===== Dataset section =====

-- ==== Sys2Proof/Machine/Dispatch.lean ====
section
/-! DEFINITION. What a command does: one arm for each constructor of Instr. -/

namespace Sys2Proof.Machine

=====

# Instructions to follow
The answer must be every line of the data that holds the word "Machine".

# Output of the exercise
-- ==== Sys2Proof/Machine/Dispatch.lean ====
namespace Sys2Proof.Machine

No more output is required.